70 The concept is carrying out development, relevantly erection of building, the act or process as distinct from the product of the act or process. In my opinion it would be unrealistic to sever work of the nature of the activities from later steps in the erection of the second dwelling on the appellant's land, and would be particularly unrealistic to do so while still categorising that work as engineering or construction work. The erection of the second dwelling would begin with clearing of the site, pegging out, and digging trenches for footings; then or at later times there would be silt control measures and the digging of trenches for drainage pipes. Clearing to make a garden or digging for a fish pond may not be erection of a building, but the totality of the activities and their purpose informs the nature of the activities: so in North Sydney Municipal Council v Middle Harbour Investments Pty Ltd Hardie J said (at 45) that "The laying of the foundation was the most important and substantial part of the work; it was fundamental to and the first essential step in the building process …".
71 In the present case the scope and purpose of the activities was the erection of the second dwelling. In my opinion, as a matter of fact, the activities were part of the erection of a building, and were for that reason carrying out a development. The appellant's response can not be accepted. On the respondent's alternative basis, because condition 10 was not complied with the activities were prohibited and illegal. The appellant's development consent lapsed notwithstanding the activities.

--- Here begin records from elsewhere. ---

/-! ### The two requests -/

/-- A job accepted, as the statement has it: granted a credit or not, by what its server has and who else asks (R146, R147). -/
theorem acceptRestore_serves {slot srv : Nat} {j0 : RestoreJob} {s : State} (hserver : jobServer s j0 = srv)
    (hactive : j0.state = .active) (hpending : ∀ e ∈ j0.extents, e.status = .pending) (hsome : j0.extents ≠ [])
    {P : Prop} [Decidable P] {limit : Nat}
    (hlimit : limit = if P then 3 else 4) (hP : ShipsOpen s srv ↔ P) {j : RestoreJob}
    (hj : restoreJob (acceptRestore slot j0 s) slot = some j)
    (hlt : srv < 8) (hout : slot ∉ s.cca.acceptance) (hs : tsorted s.dc.jobs = true) :
    ((credit s srv).free = 0 ∨ limit ≤ (credit s srv).restore ∨ linkUp s srv = false →
      ∀ e ∈ j.extents, e.status = .pending)
    ∧ ((credit s srv).free ≠ 0 → (credit s srv).restore < limit → linkUp s srv = true →
      (∀ e ∈ restoreCandidates s srv, e.2.priority < j0.priority) →
      ∃ num e rest, j.extents = e :: rest ∧ e.status = .ordered ∧ e.order = some num
        ∧ ⟨num, .copy⟩ ∈ (link (acceptRestore slot j0 s) srv).orders)
    ∧ ((credit s srv).free = 1 → (credit s srv).restore < limit → linkUp s srv = true →
      ∀ before c after, restoreCandidates s srv = before ++ c :: after → j0.priority ≤ c.2.priority →
      (∀ e ∈ before, e.2.priority < c.2.priority) → (∀ e ∈ after, e.2.priority ≤ c.2.priority) →
      (∀ e ∈ j.extents, e.status = .pending)
      ∧ ∀ pre x post, c.2.extents = pre ++ x :: post → x.status = .pending → (∀ y ∈ pre, y.status ≠ .pending) →
        ∃ num, restoreJob (acceptRestore slot j0 s) c.1 = some { c.2 with
          extents := pre ++ { x with status := .ordered, order := some num } :: post }) := by
  subst hlimit
  have hsrv : srv ∈ serverList := mem_serverList ⟨srv, hlt⟩
  obtain ⟨x, xs, hext⟩ := List.exists_cons_of_ne_nil hsome
  have hx : x.status = .pending := hpending x (hext ▸ List.mem_cons_self)
  have hcand (hup : linkUp s srv = true) : isCandidate s srv j0 = true :=
    isCandidate_iff.2 ⟨hactive, List.any_eq_true.2 ⟨x, hext ▸ List.mem_cons_self, decide_eq_true hx⟩, hserver, hup⟩
  refine ⟨fun hno => ?_, fun hfree hlimit hup hlower => ?_, fun hfree hlimit hup before c after hsplit hprio hbefore hafter => ?_⟩
  · rw [acceptRestore_waits hsrv hs hP hserver hno] at hj
    cases hj
    exact hpending
  · obtain ⟨num, ⟨i, hi, e, rest, hhead⟩, horder⟩ :=
      acceptRestore_granted hsrv hs hP hout (hcand hup) hlimit hfree hlower hext hx
    obtain rfl : i = j := Option.some.inj (hi.symm.trans hj)
    exact ⟨num, e, rest, hhead.1, hhead.2.1, hhead.2.2, horder⟩
  · obtain ⟨hwaits, num, hgranted⟩ := acceptRestore_behind hsrv hs hP hout (hcand hup) hlimit hfree hsplit hbefore hafter hprio
    rw [hwaits] at hj
    cases hj
    refine ⟨hpending, fun pre x post hc hx hpre => ⟨num, hgranted.trans ?_⟩⟩
    rw [hc, orderFirst_split hx hpre]

/-- START_RESTORE, case by case (R151, R152). -/
theorem startRestore_answers {h : ReqHead} {id p : BitVec 16} {mode prio n : BitVec 8} {xs : List ExtentField} {s : State}
    (ht : Takes h (7 + 20 * n.toNat) s) {t : State}
    (heq : t = answer h.tag (startRestore id.toNat p.toNat mode prio.toNat n.toNat xs (mgmtHunt s)).2
      (startRestore id.toNat p.toNat mode prio.toNat n.toNat xs (mgmtHunt s)).1) {slot : Nat}
    (hslot : freeSlotOf s = some slot) {r : Snap} (hid : snap s id.toNat = some r) {v : Volume} {a : Principal}
    {m : Option RestoreMode} {amount : Nat} (hv : v = volume s r.volume) (ha : a = principal s p.toNat) (hm : m = restoreModeOf mode)
    (hamount : amount = (xs.map fun x => x.count.toNat).sum * v.weight) :
    if p.toNat ≤ 32767 ∧ a.defined = false then Refused h .noSuch s t
    else if r.state ≠ .live ∨ v.state = .stale then Refused h .state s t
    else if m = none ∨ p.toNat = 0 ∨ 32767 < p.toNat ∨ 3 < prio.toNat ∨ n.toNat = 0 ∨ 32 < n.toNat
        ∨ (∃ x ∈ xs, x.count.toNat = 0 ∨ 65535 < x.count.toNat
            ∨ v.size < x.source.toNat + x.count.toNat ∨ v.size < x.dest.toNat + x.count.toNat) then Refused h .malformed s t
    else if m = some .charge ∧ quotaRefuses s p.toNat amount = true then Refused h .quota s t
    else n.toNat ≠ 0 ∧ ∃ mo, m = some mo ∧ t = answer h.tag (accept [] (.restoreStarted slot amount))
      (acceptRestore slot (newJob s id.toNat p.toNat r mo prio.toNat xs amount) (mgmtHunt s)) := by
  subst hv ha hm
  rw [startRestore_of_snap (s := mgmtHunt s) hslot hid, principal_mgmtHunt] at heq
  split
  · rename_i hno
    rw [heq, if_pos hno]
    exact refused_takes _ ht
  rename_i hdefined
  rw [if_neg hdefined] at heq
  split
  · rename_i hno
    rw [heq, startWith_state (s := mgmtHunt s) hno]
    exact refused_takes _ ht
  rename_i hstate
  have hbad : restoreModeOf mode = none
      ∨ restoreFieldsOk (volume (mgmtHunt s) r.volume).size p.toNat prio.toNat n.toNat xs = false ↔ _ :=
    or_congr_right restoreFieldsOk_eq_false
  split
  · rename_i hno
    rw [heq, startWith_malformed (s := mgmtHunt s) hstate (hbad.2 hno)]
    exact refused_takes _ ht
  rename_i hok
  obtain ⟨hmode, hfields⟩ := not_or.1 (mt hbad.1 hok)
  obtain ⟨mo, hmo⟩ := Option.ne_none_iff_exists'.1 hmode
  rw [startWith_checked (s := mgmtHunt s) hstate hmo hfields hamount] at heq
  have hquota : restoreModeOf mode = some .charge ∧ quotaRefuses s p.toNat amount = true
      ↔ mo = .charge ∧ quotaRefuses (mgmtHunt s) p.toNat amount = true := by
    rw [hmo, Option.some.injEq]
    rfl
  split
  · rename_i hno
    rw [heq, if_pos (hquota.1 hno)]
    exact refused_takes _ ht
  · rename_i hno
    rw [if_neg (mt hquota.2 hno), newJob_mgmtHunt] at heq
    dsimp only at heq
    exact ⟨fun h0 => hok (.inr (.inr (.inr (.inr (.inl h0))))), mo, hmo, heq⟩

/-- The job in its slot behind the grants of its acceptance (R152). -/
theorem acceptRestore_newJob (slot : Nat) {s u : State} {id p : Nat} {r : Snap} {m : RestoreMode} {priority : Nat}
    {xs : List ExtentField} {amount : Nat} :
    ∃ j, restoreJob (acceptRestore slot (newJob s id p r m priority xs amount) u) slot = some j
      ∧ j.state = .active ∧ j.snapshot = id ∧ j.volume = r.volume ∧ j.principal = p ∧ some j.mode = some m ∧ j.priority = priority
      ∧ j.accepted = now s ∧ j.total = amount ∧ j.remaining = amount
      ∧ j.extents.map (fun e => (e.source, e.count, e.dest)) = xs.map (fun x => (x.source.toNat, x.count.toNat, x.dest.toNat))
      ∧ ∀ e ∈ j.extents, e.status = .pending ∨ e.status = .ordered := by
  have hpending : ∀ e ∈ (newJob s id p r m priority xs amount).extents, e.status = .pending := fun e he => by
    obtain ⟨x, -, rfl⟩ := List.mem_map.1 he
    rfl
  obtain ⟨j, hj, l, rfl, hplaces, hst⟩ := acceptRestore_ordersOnly (slot := slot) hpending u
  refine ⟨_, hj, rfl, rfl, rfl, rfl, rfl, rfl, rfl, rfl, rfl, hplaces.trans ?_, hst⟩
  exact List.map_map

/-- The books, the pin and the acceptance list stand through the grants (R78, R152). -/
theorem acceptRestore_steady (slot : Nat) (j : RestoreJob) (s : State) :
    (∀ x, acct (acceptRestore slot j s) x = acct (accepted slot j s) x)
    ∧ (∀ k, snap (acceptRestore slot j s) k = snap (accepted slot j s) k)
    ∧ (acceptRestore slot j s).cca.acceptance = s.cca.acceptance ++ [slot] := by
  have hframe := grantAll_frame (accepted slot j s)
  rw [acceptRestore_eq]
  exact ⟨fun x => hframe.acct x, fun k => hframe.snap k, (hframe.same .acceptance (by decide)).trans acceptance_accepted⟩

72 If this be incorrect, in my opinion the activities constituted carrying out of a work when considering the need for development consent. The definition of "development" in the Act (1995) included the carrying out of a work in, on, over or under the land and the definition in the Act (1999) included the carrying out of a work. As I have indicated, the concept of work, a work or the carrying out of a work is not greatly elucidated in other definitions. "Work" refers to something done to the land itself, the physical result of labour done on land (Parramatta City Council v Brickworks Ltd (1972) 128 CLR 1 at 24-5), but again attention must be focussed on the act or process. It is a question of fact and degree: in Parramatta City Council v Shell Company of Australia Ltd (1972) 26 LGRA 25, speaking of depositing filling on land, Street J said (at 31) -
"As was pointed out during the course of argument, the depositing of filling on land may or may not be of such significance as to be regarded as 'work', and thus a 'development', within the relevant legislation. The building-up of a large sports ground or oval could readily and properly be regarded as a 'work'. At the other end of the scale, the construction in a private garden of a small earth pocket in which to plant a shrub would not seem to be of such significance as to justify description as a 'work'. In selecting where, between these two extremes, the present case falls, I am of the view that both the quantity of the filling as well as its significance in relation to the site is of importance."